With the European war mostly closed, we move from the Philippines north into some of the best-known battles of the Pacific War. I don't have a lot to say about Iwo Jima, but was amused by his comment that Okinawa was somewhere "where American forces seem destined to remain until the cold war waxes hot or the communist menace fades." And here we are, six decades later, with the communist menace that he spoke of gone, and yet American forces remain on Okinawa.
I was also intrigued by his comments about the New York Fire Department providing the impetus for the development of fog nozzles, which I don't think came up when I wrote about the subject. I did a bit more digging, and discovered that while nothing Morison says is technically wrong, the framing is extremely weird. The fog nozzle was pushed on Adm. Cochrane at BuShips by Harold J. Burke, who was a member of the New York City Fire department, but was a Lieutenant in the Naval Reserve at the time, and he did go on to run the damage control school with Lt. Thomas Kilduff, who was formerly of the Boston Fire Department. As far as I can tell, there was no particular institutional involvement by either city's fire department in the DC school or program, which would explain why I'd never heard about this.
I certainly appreciate Morison's skillful portrait of the Okinawa landing, and of the destruction of Yamato, although I have to nitpick his comment that "not another battleship was ever built". Both Vanguard and Jean Bart were completed after the war, and I maintain that the battleship remained important for a decade or so after this. I also feel compelled to point out that the effectiveness of the armored flight decks on British carriers is overstated, and that the smaller air wings imposed by said decks meant they were hit about as often as the Americans, despite having far fewer ships.
And then we come to the horror of the kamikaze attacks on the Americans off Okinawa, one of the most brutal battles of the war. I don't have much to add to Morison's account, except to call him out for ignoring the loss of the William D. Porter, a favorite here at Naval Gazing.
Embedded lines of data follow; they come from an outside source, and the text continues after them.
-- ==== Sys2Proof/Machine/Fetch.lean ====
section
/-! DEFINITION. Where the next instruction stands, what the loop that owns the cursor does when it has no
instruction left, and what it does after each instruction (10_state.md R24; log 13). -/

namespace Sys2Proof.Machine

/-- Whether the instruction is an operation of a channel (00_scope.md R9 to R11, 30_encoding.md R118): the
others stand in the bytes of a buffer or are "called only from other rules". -/
def isChannelOp : Instr → Bool
  | .allocate _ _ | .append _ _ | .setTimestamp _ _ | .addReader _ | .release _ | .dispatch _
  | .shutdown | .registerSink _ _ | .accept _ | .terminate | .reset _ => true
  | _ => false

/-- The instruction the decoder reads, if it reads one. -/
def decoded : Decoded → Option Instr
  | .ok (i, _) => some i
  | .error _ => none

/-- The bytes at the cursor of the loop in progress, with the level they are read at; `none` where the loop
has no instruction left. A code that its block cuts short is completed with zeros, which the decoder never
takes (log 15). -/
def fetchBytes (s : State) : Option (Level × List Byte) :=
  match s.phase with
  | .host => none
  | .accept =>
    match s.inProgress with
    | .accept h n =>
      if 3 * s.cidx + 3 ≤ n then
        some (.construct,
          [inbufByte s h (3 * s.cidx), inbufByte s h (3 * s.cidx + 1), inbufByte s h (3 * s.cidx + 2)])
      else none
    | _ => none
  | .header => some (.packetHeader, [pktByte s 0])
  | .parse =>
    if s.pktLen.val - s.rd.val < 2 then none
    else some (.blockHeader, [pktByte s s.rd.val, pktByte s (s.rd.val + 1)])
  | .parsed => none
  | .block =>
    if s.rd.val < s.sbEnd.val then
      some (.code, pktBytes s s.rd.val s.sbEnd.val ++ List.replicate maxCodeLen 0)
    else none

/-- The instruction at the cursor of the loop in progress. -/
def fetch (s : State) : Option Instr :=
  match fetchBytes s with
  | none => none
  | some (l, bytes) => decoded (decode l s.cfg bytes)

/-- What the loop adds after an instruction: the loop of `Accept` moves to the next construct (R160), and
the packet header byte is followed by the block loop (R166). -/
def afterInstr (p : Phase) (s : State) : State :=
  match p with
  | .accept => s.andThen nextConstruct
  | .header => s.andThen enterParse
  | _ => s

/-- The rest of the operation that called `Flush`: `PS` appends its bytes and the loop of `Accept` moves on
(R160, R161), `Terminate` shuts down (R172). -/
def afterFlush (s : State) : State :=
  match s.inProgress with
  | .none => s
  | .terminate => endTerminate s
  | .accept h _ =>
    nextConstruct
      (if hdrValid (inbufByte s h (3 * s.cidx)) then
        appendPair (inbufByte s h (3 * s.cidx + 1)) (inbufByte s h (3 * s.cidx + 2)) s
      else s)

/-- What the loop in progress does when it has no instruction left: the last lines of `Accept` (R160), the
end of the block loop (R191), of `Flush` (R166), of `ProcessBlock` (R198). -/
def endOfLoop (s : State) : State :=
  match s.phase with
  | .host => s
  | .accept =>
    match s.inProgress with
    | .accept h _ => endAccept h s
    | _ => { s with phase := .host, inProgress := .none }
  | .header => s
  | .parse => stopParse s
  | .parsed => afterFlush (endFlush s)
  | .block => (endOfBytes s).andThen closeBlock

/-- The bytes of a table word as the service block of a packet: the packet header byte of a 10-byte packet,
the header of a block of seven bytes of service 1, the block, a padding byte; the decoder stands at the
first byte of the block and the output buffer is allocated (R190, R198). -/
def placeCode (bytes : List Byte) (s : State) : State :=
  let image := ([0x05, 0x27] ++ bytes).zipIdx
  openBlock
    { s with
      fatal := false
      pktBuf := image.foldl (fun m e => m.write e.2 e.1) s.pktBuf
      pktLen := cursor 10, rd := cursor 2
      sbSvc := 1, sbLen := 7, sbEnd := cursor 9, curSeq := 0
      mode := .dataWait, remaining := 0, accN := 0, extPhase := .code }

end Sys2Proof.Machine
end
But with that campaign closed, next week will be our final chapter in the book.

Comments
The American forces on Okinawa are still facing two menaces that explicitly include "communist" in their name.
Not to mention that I would agree that we're still in a state of Cold War with both the PRC and the DPRK. Legalistically, in the case of the DPRK, even, because we're officially in a "cease fire"
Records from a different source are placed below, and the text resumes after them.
/-! ### `raiseFatal` -/

@[simp] theorem raiseFatal_cfg (c : FatalCause) (s : State) : (raiseFatal c s).cfg = s.cfg := rfl
@[simp] theorem raiseFatal_pktBuf (c : FatalCause) (s : State) : (raiseFatal c s).pktBuf = s.pktBuf := rfl
@[simp] theorem raiseFatal_pktLen (c : FatalCause) (s : State) : (raiseFatal c s).pktLen = s.pktLen := rfl
@[simp] theorem raiseFatal_firstFlushDone (c : FatalCause) (s : State) : (raiseFatal c s).firstFlushDone = s.firstFlushDone := rfl
@[simp] theorem raiseFatal_zeroLenLogged (c : FatalCause) (s : State) : (raiseFatal c s).zeroLenLogged = s.zeroLenLogged := rfl
@[simp] theorem raiseFatal_curTs (c : FatalCause) (s : State) : (raiseFatal c s).curTs = s.curTs := rfl
@[simp] theorem raiseFatal_cidx (c : FatalCause) (s : State) : (raiseFatal c s).cidx = s.cidx := rfl
@[simp] theorem raiseFatal_rd (c : FatalCause) (s : State) : (raiseFatal c s).rd = s.rd := rfl
@[simp] theorem raiseFatal_sbSvc (c : FatalCause) (s : State) : (raiseFatal c s).sbSvc = s.sbSvc := rfl
@[simp] theorem raiseFatal_sbLen (c : FatalCause) (s : State) : (raiseFatal c s).sbLen = s.sbLen := rfl
@[simp] theorem raiseFatal_sbEnd (c : FatalCause) (s : State) : (raiseFatal c s).sbEnd = s.sbEnd := rfl
@[simp] theorem raiseFatal_curSeq (c : FatalCause) (s : State) : (raiseFatal c s).curSeq = s.curSeq := rfl
@[simp] theorem raiseFatal_mode (c : FatalCause) (s : State) : (raiseFatal c s).mode = s.mode := rfl
@[simp] theorem raiseFatal_remaining (c : FatalCause) (s : State) : (raiseFatal c s).remaining = s.remaining := rfl
@[simp] theorem raiseFatal_cmd (c : FatalCause) (s : State) : (raiseFatal c s).cmd = s.cmd := rfl
@[simp] theorem raiseFatal_extPhase (c : FatalCause) (s : State) : (raiseFatal c s).extPhase = s.extPhase := rfl
@[simp] theorem raiseFatal_acc (c : FatalCause) (s : State) : (raiseFatal c s).acc = s.acc := rfl
@[simp] theorem raiseFatal_accN (c : FatalCause) (s : State) : (raiseFatal c s).accN = s.accN := rfl
@[simp] theorem raiseFatal_lastSeq (c : FatalCause) (s : State) : (raiseFatal c s).lastSeq = s.lastSeq := rfl
@[simp] theorem raiseFatal_lastSeqValid (c : FatalCause) (s : State) : (raiseFatal c s).lastSeqValid = s.lastSeqValid := rfl
@[simp] theorem raiseFatal_style (c : FatalCause) (s : State) : (raiseFatal c s).style = s.style := rfl
@[simp] theorem raiseFatal_ambiguous (c : FatalCause) (s : State) : (raiseFatal c s).ambiguous = s.ambiguous := rfl
@[simp] theorem raiseFatal_cnt (c : FatalCause) (s : State) : (raiseFatal c s).cnt = s.cnt := rfl
@[simp] theorem raiseFatal_fatal (c : FatalCause) (s : State) : (raiseFatal c s).fatal = true := rfl
@[simp] theorem raiseFatal_fatalCause (c : FatalCause) (s : State) : (raiseFatal c s).fatalCause = c := rfl
@[simp] theorem raiseFatal_terminated (c : FatalCause) (s : State) : (raiseFatal c s).terminated = s.terminated := rfl
@[simp] theorem raiseFatal_out (c : FatalCause) (s : State) : (raiseFatal c s).out = s.out := rfl
@[simp] theorem raiseFatal_expectN (c : FatalCause) (s : State) : (raiseFatal c s).expectN = s.expectN := rfl
@[simp] theorem raiseFatal_ok (c : FatalCause) (s : State) : (raiseFatal c s).ok = s.ok := rfl
@[simp] theorem raiseFatal_pool (c : FatalCause) (s : State) : (raiseFatal c s).pool = s.pool := rfl
@[simp] theorem raiseFatal_sinks (c : FatalCause) (s : State) : (raiseFatal c s).sinks = s.sinks := rfl
@[simp] theorem raiseFatal_phase (c : FatalCause) (s : State) : (raiseFatal c s).phase = s.phase := rfl
@[simp] theorem raiseFatal_inProgress (c : FatalCause) (s : State) : (raiseFatal c s).inProgress = s.inProgress := rfl
@[simp] theorem raiseFatal_ret (c : FatalCause) (s : State) : (raiseFatal c s).ret = s.ret := rfl
@[simp] theorem raiseFatal_occurred (c : FatalCause) (s : State) : (raiseFatal c s).occurred = s.occurred := rfl
@[simp] theorem raiseFatal_diag (c : FatalCause) (s : State) : (raiseFatal c s).diag = s.diag ++ [.fatal c] := rfl
@[simp] theorem raiseFatal_sinkCalls (c : FatalCause) (s : State) : (raiseFatal c s).sinkCalls = s.sinkCalls := rfl
@[simp] theorem raiseFatal_requests (c : FatalCause) (s : State) : (raiseFatal c s).requests = s.requests := rfl
@[simp] theorem raiseFatal_replies (c : FatalCause) (s : State) : (raiseFatal c s).replies = s.replies := rfl
@[simp] theorem raiseFatal_sinkTick (c : FatalCause) (s : State) : (raiseFatal c s).sinkTick = s.sinkTick := rfl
Yes, but basically nobody in the US talks about the Chinese problem in terms of communism, and whatever effects communist ideology may be having inside China, it's definitely not doing very much outside China. The Soviets set up communist client states and were, admittedly somewhat inconsistently, trying to spread communism. The Chinese seem to care very little about spreading their version of communism, and can be adequately modeled as a more conventional geopolitical adversary.
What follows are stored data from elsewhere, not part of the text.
theorem witness_PacketHeaderChecks :
    atHeader.fatal = false ∧ ({ atHeader with lastSeqValid := true }).lastSeqValid = true := by
  decide +kernel

theorem witness_ParseEnds :
    State.reset.fatal = false ∧ ({ State.reset with pktLen := 2 }).pktLen.val - 1 < 2 ∧
    (pktByte (packet [0x00, 0xE0, 0x21, 0x41] State.reset) 1).extractLsb 4 0 = 0#5 := by decide +kernel

theorem witness_ServiceZeroAbandonsPacket : atBlockHeader.fatal = false ∧ (16#5 ≠ 0) := by decide

theorem witness_StandardBlockIsProcessed :
    atBlockHeader.fatal = false ∧ (1#3 ≠ 0 ∧ 1#3 ≠ 7 ∧ 6#3 ≠ 0 ∧ 6#3 ≠ 7 ∧ 31#5 ≠ 0) ∧
    atBlockHeader.rd.val + 1 ≤ atBlockHeader.pktLen.val ∧
    ({ atBlockHeader with rd := 3 }).rd.val + 1 ≤ ({ atBlockHeader with rd := 3 }).pktLen.val := by decide +kernel

theorem witness_ExtendedBlockIsProcessed :
    atBlockHeader.fatal = false ∧ (1#5 ≠ 0 ∧ 1#6 ≠ 0 ∧ 63#6 ≠ 0) ∧
    ({ atBlockHeader with rd := 2 }).rd.val + 2 ≤ ({ atBlockHeader with rd := 2 }).pktLen.val := by decide +kernel

/-- A state at a block of three bytes, SPL, with the slot free. -/
def beforeBlock : State := oneSink true [.releaseGiven] { atSpl 3 with out := none, pool := [freeSlot0] }

theorem witness_PreCountIsExact :
    (atSpl 3).fatal = false ∧ (atSpl 3).decoderIdle ∧ (atSpl 3).codesAdmissible ∧
    (atSpl 3).rd.val ≤ (atSpl 3).sbEnd.val ∧ preCount (atSpl 3) 2 5 = 1 ∧
    (atSpl 3).OutSlot 0 outSlot ∧ outSlot.numElements + 1 ≤ outSlot.maxNumElements ∧
    preCount (atSpl 2) 2 4 = 0 := by decide +kernel

theorem witness_BlockWithoutUnits :
    (atSpl 2).fatal = false ∧ (atSpl 2).decoderIdle ∧ (atSpl 2).codesAdmissible ∧
    (atSpl 2).rd.val ≤ (atSpl 2).sbEnd.val ∧ preCount (atSpl 2) 2 4 = 0 := by decide +kernel

/-- With a script, with none, where the free values answer, and without a sink. -/
theorem witness_BlockIsDelivered :
    ∀ s ∈ [beforeBlock, { beforeBlock with replies := [] }, { beforeBlock with sinks := [] }],
      s.fatal = false ∧ s.decoderIdle ∧ s.codesAdmissible ∧ s.rd.val ≤ s.sbEnd.val ∧
      0 < preCount s s.rd.val s.sbEnd.val ∧ (∃ p ∈ s.pool, p.inUse = false) ∧ s.dutifulSinks := by
  decide +kernel

theorem witness_NoPacketIsFatal :
    atHeader.fatal = false ∧ atHeader.decoderIdle ∧ atHeader.codesAdmissible ∧ atHeader.sinks = [] ∧
    ∃ p ∈ atHeader.pool, p.inUse = false := by decide +kernel

theorem witness_SingleByteC0 :
    (inBlock 1).AtCode 1 ∧ (inBlock 1).OutSlot 0 outSlot ∧ 0x0E ∈ (inBlock 1).cfg.c0Known ∧
    0x0F ∉ (inBlock 1).cfg.c0Known ∧ (0x0F#8).toNat ≤ 0x0F := by decide +kernel

theorem witness_ReservedCodes :
    (inBlock 2).AtCode 2 ∧ (inBlock 3).AtCode 3 ∧ (inBlock 1).AtCode 1 ∧
    (0x11 ≤ (0x11#8).toNat ∧ (0x17#8).toNat ≤ 0x17) ∧ (0x19 ≤ (0x19#8).toNat ∧ (0x1F#8).toNat ≤ 0x1F) ∧
    (∀ code ∈ [0x93#8, 0x96#8], (inBlock 1).cfg.c1.isReserved code = true ∧
      ([] : List Byte).length + 1 = (inBlock 1).cfg.c1.lenOf code) ∧
    ((withOtherC1 (inBlock 3)).AtCode (1 + [1#8, 2].length) ∧
      (withOtherC1 (inBlock 3)).cfg.c1.isReserved 0x91 = true ∧
      [1#8, 2].length + 1 = (withOtherC1 (inBlock 3)).cfg.c1.lenOf 0x91) ∧
    (inBlock 1).cfg.c1.admissible = true ∧ (withOtherC1 (inBlock 3)).cfg.c1.admissible = true := by
  decide +kernel

/-- A code of any length at the end of its block, with room for its unit (P16Recorded, C1WithoutPayload,
BitmapCommandsAndDelay, PenCommands, SetWindowAttributes, DefineWindow, UnsupportedExtendedCodes). -/
theorem witness_codes_at_the_end_of_the_block :
    (∀ n ∈ [1, 2, 3, 4, 5, 6, 7], (inBlock n).AtCode n ∧ (inBlock n).OutSlot 0 outSlot ∧
      (inBlock n).cfg.c1.admissible = true) ∧
    ∀ code ∈ [0x80#8, 0x87, 0x88, 0x8C, 0x8D, 0x8E, 0x8F, 0x90, 0x91, 0x92, 0x97, 0x98, 0x9F],
      (inBlock 1).cfg.c1.isReserved code = false := by decide +kernel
China has basically abandoned communism anyway, so has North Korea (which is only officially socialist these days).
I think the real design issue with British carriers wasn’t the armored flight deck it was the fact they went with a full armored box around the hangars. The armored flight decks in my view proved themselves out during the war as being valuable protection. The rest of the box? Not so much. The weight of the box also helped drive the low hangar heights that became such an issue post war.
Looking back with the benefit of hindsight the ideal WW2 fleet carrier configuration would be one that has an armored flight deck, a single tall hangar and no other armor anywhere else. Certainly no side armor. I would also argue that a 4 shaft configuration is the way to go with a unit machinery layout.
I don't think you can dismiss it as merely being a problem of the armored sides. The flight deck is going to be at least 50% wider than the combined height of the hangar sides, and from a stability perspective, it's also a lot worse than the sides because it's really high up.
Communism is alive and well, it's just morphed so that many countries are economically Communist but politically democratic; and other countries are politically Communist but economically captalist. Both hybrids are "Communism but with more steps" in order to disguise their overall control structures. China IS nakedly Communist, there is no real free market on a macro scale, no major industry that operates without Central Committee holding the leash. Just ask Jack Ma.
@Ski206 there is a question about cost. How much more expensive is it to build an armoured deck carrier vs unarmoured, given equivalent budget.
Matt C:
Yet those countries are generally speaking less socialist than they were during the cold war (and never even tried to be communist).
Matt C:
Communism is about economics, a country that is economically capitalist is not communist, even if it is run by a communist party.
Matt C:
An inefficient state dictated form of capitalism is still not communism.
@Anonymous, "Yet those countries are generally speaking less socialist than they were during the cold war" I disagree. You cannot run a country on socialist economic principles and still claim not to be socialist. Well you can certainly CLAIM not to be, it's just a lie.
"a country that is economically capitalist is not communist, even if it is run by a communist party" "An inefficient state dictated form of capitalism is still not communism." Au contraire, Marxist theory holds that it is acceptably socialist if individuals hold private capital, so long as the State Committee has the final say in its employment. This is one of the answers to a longstanding debate called the socialist calculation debate, of how to set prices more equitably in a socialist economy. And Deng Xiaoping's reforms are cited by socialist economists as an example of market socialism.